Mir ist auch klar, dass bei High-End-Spielen die Kiste laut werden wird. Im Office-, Surf- und Normalspielbereich sollte sie halt leise sein.

Ich denke auch, dass durch die Größe des Notebooks die Kühlung besser möglich sein sollte als in einem 15er.

Toll wäre es, wenn jemand wirklich schon das besagte Modell hat und von seinen Erfahrungen berichten kann.


----------



## Herbboy (1. Februar 2010)

Das Modell gibt es ja erst eit 1-2 Wochen - wierd schwer, da besitzer zu finden.
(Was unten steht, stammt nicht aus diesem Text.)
-- ==== Sys2Proof/Tests/Slice0.lean ====
section
/-! SUPPORT. The model's own tests. Expected words and values are those of spec/30_encoding.md and of the vectors and
programs of spec/95_test_vectors.md (named at each test), never the model's own answers. The second half holds, for
every obligation with hypotheses, a named witness that meets them. -/

namespace Sys2Proof.Tests

set_option Elab.async false

open Sys2Proof Sys2Proof.Machine

/-! ## Helpers -/

/-- A line of capacity 8 whose last pushes are 100, 81, 64, … (line A of V1). -/
def lineA : DelayLine where
  cap := 8
  w := 2
  base := 2
  ram := [(0, floatOf 81), (1, floatOf 100), (2, floatOf 9), (3, floatOf 16), (4, floatOf 25), (5, floatOf 36),
    (6, floatOf 49), (7, floatOf 64)]

/-- An empty line of capacity 8. -/
def lineZ : DelayLine := { cap := 8, w := 0, base := 2, ram := [] }

/-- A small prepared core at 48000 Hz with a snapshot delivered and not yet applied: every line has capacity 8, line 0
is line A, ramps take 4 samples. -/
def ready : State :=
  { State.reset with
    status := { prepared := true, pvalid := true, first := true, err := false, cause := .noFault }
    fs64 := 0x40E7700000000000#64
    fs := lit48000
    fsr := lit1
    maxBlock := 4
    nch := 2
    xfAlpha := 0x3991A000#32
    smN := 4
    dl := (Vector.replicate 18 lineZ).set 0 lineA
    fdn := { Fdn.reset with scale := lit1, rt60 := lit1 } }

/-- The same core, its snapshot applied. -/
def applied : State := { ready with status := { ready.status with first := false } }

/-- What the command leaves, if it answers a next state. -/
def after (i : Instr) (s : State) : Option State :=
  match exec i s with
  | .next t => some t
  | _ => none

/-- What a step leaves, if it answers a next state. -/
def stepped (s : State) : Option State :=
  match step s with
  | .next t => some t
  | _ => none

/-- `RES[0]` after the command. -/
def res0 (i : Instr) (s : State) : Option Word := (after i s).map (·.res[0])

/-- `STATUS` after the command. -/
def statusAfter (i : Instr) (s : State) : Option Word := (after i s).map (·.status.word)

/-! ## Well-formedness: an ill-formed term for each check -/

theorem test_unit_too_wide :
    [Instr.dlprep 256 0, .dlrst 256, .dlsetd 256 0, .dlpush 256 0, .dlrdlin 256 0 0, .dlrdlag 256 0 0,
      .dlproc 256 true 0 0 0, .apprep 256 0, .aprst 256, .apsetg 256 0, .approc 256 0].all (fun i => !i.wf) = true
    ∧ [Instr.lprst 256, .lpsetc 256 0, .lpproc 256 0, .lfoseed 256 0, .lfosetr 256 0, .lfosetd 256 0, .lfonext 256,
      .smset 256 0, .smnext 256, .smsnap 256].all (fun i => !i.wf) = true := by decide

theorem test_channels_too_wide : (Instr.eprep 4 0 0 1).wf = false ∧ (Instr.eproc 4 1).wf = false := by decide

theorem test_widest_fields_fit :
    (Instr.dlpush 255 0).wf = true ∧ (Instr.eprep 3 0 0 1).wf = true ∧ (Instr.eproc 0 0).wf = true := by decide

/-! ## Decoding: the words of V11 -/

theorem test_decode_interface :
    decode [0x01000002#32, 0x40E77000#32, 0#32, 0x200#32] = .command (.eprep 2 0x40E77000#32 0#32 0x200#32) []
    ∧ decode [0x02000000#32] = .command .erst []
    ∧ decode [0x03000000#32, 0x42C80000#32, 0x40400000#32, 0x3F800000#32, 0x41A00000#32, 0x3F400000#32,
        0x3E99999A#32, 0x3FC00000#32, 0x45BB8000#32, 0x41A00000#32, 0x469C4000#32, 0x3F800000#32, 0#32, 0#32]
      = .command (.esetp #v[0x42C80000#32, 0x40400000#32, 0x3F800000#32, 0x41A00000#32, 0x3F400000#32,
        0x3E99999A#32, 0x3FC00000#32, 0x45BB8000#32, 0x41A00000#32, 0x469C4000#32, 0x3F800000#32, 0#32, 0#32]) []
    ∧ decode [0x04000002#32, 0x200#32] = .command (.eproc 2 0x200#32) [] := by decide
Aber wie gesagt: die modernen Gertäe sind zumindest bei office nie laut. 

Selbst mein jetziges 15,4er acer hat einen T7700 und eine 8600m - grad die Graka gilt als Hitzkopf. Unter Office hab ich trotzdem nur ein leises rauschen. Beim Spielen dreht der lüfter dann halt auch öfter auf, und WENN das passiert, hört sich das ein bisschen so an, als würd einer in der Etage über mir sich grad fönen   Aber eben "weit weg", nicht so laut, als sei einer direkt nebenan 

Vlt. findest du ja hier noch was: Notebooks Tests, Tipps und News rund um Laptops auf notebookjournal.de  such halt nach 8942G, nicht nach GENAU Deinem Modell. Wenn die anderen 8942G mit besserer CPU/Graka leise sind, dann "Dein" Modell auch.

Der/ein Vorgänger scheint aber rel. laut zu sein, such mal hier nach dem kapitel "emissionen" Notebookcheck: Test Acer Aspire 8940G Notebook   is aber auch ei i7 und eine nvidia 250m


----------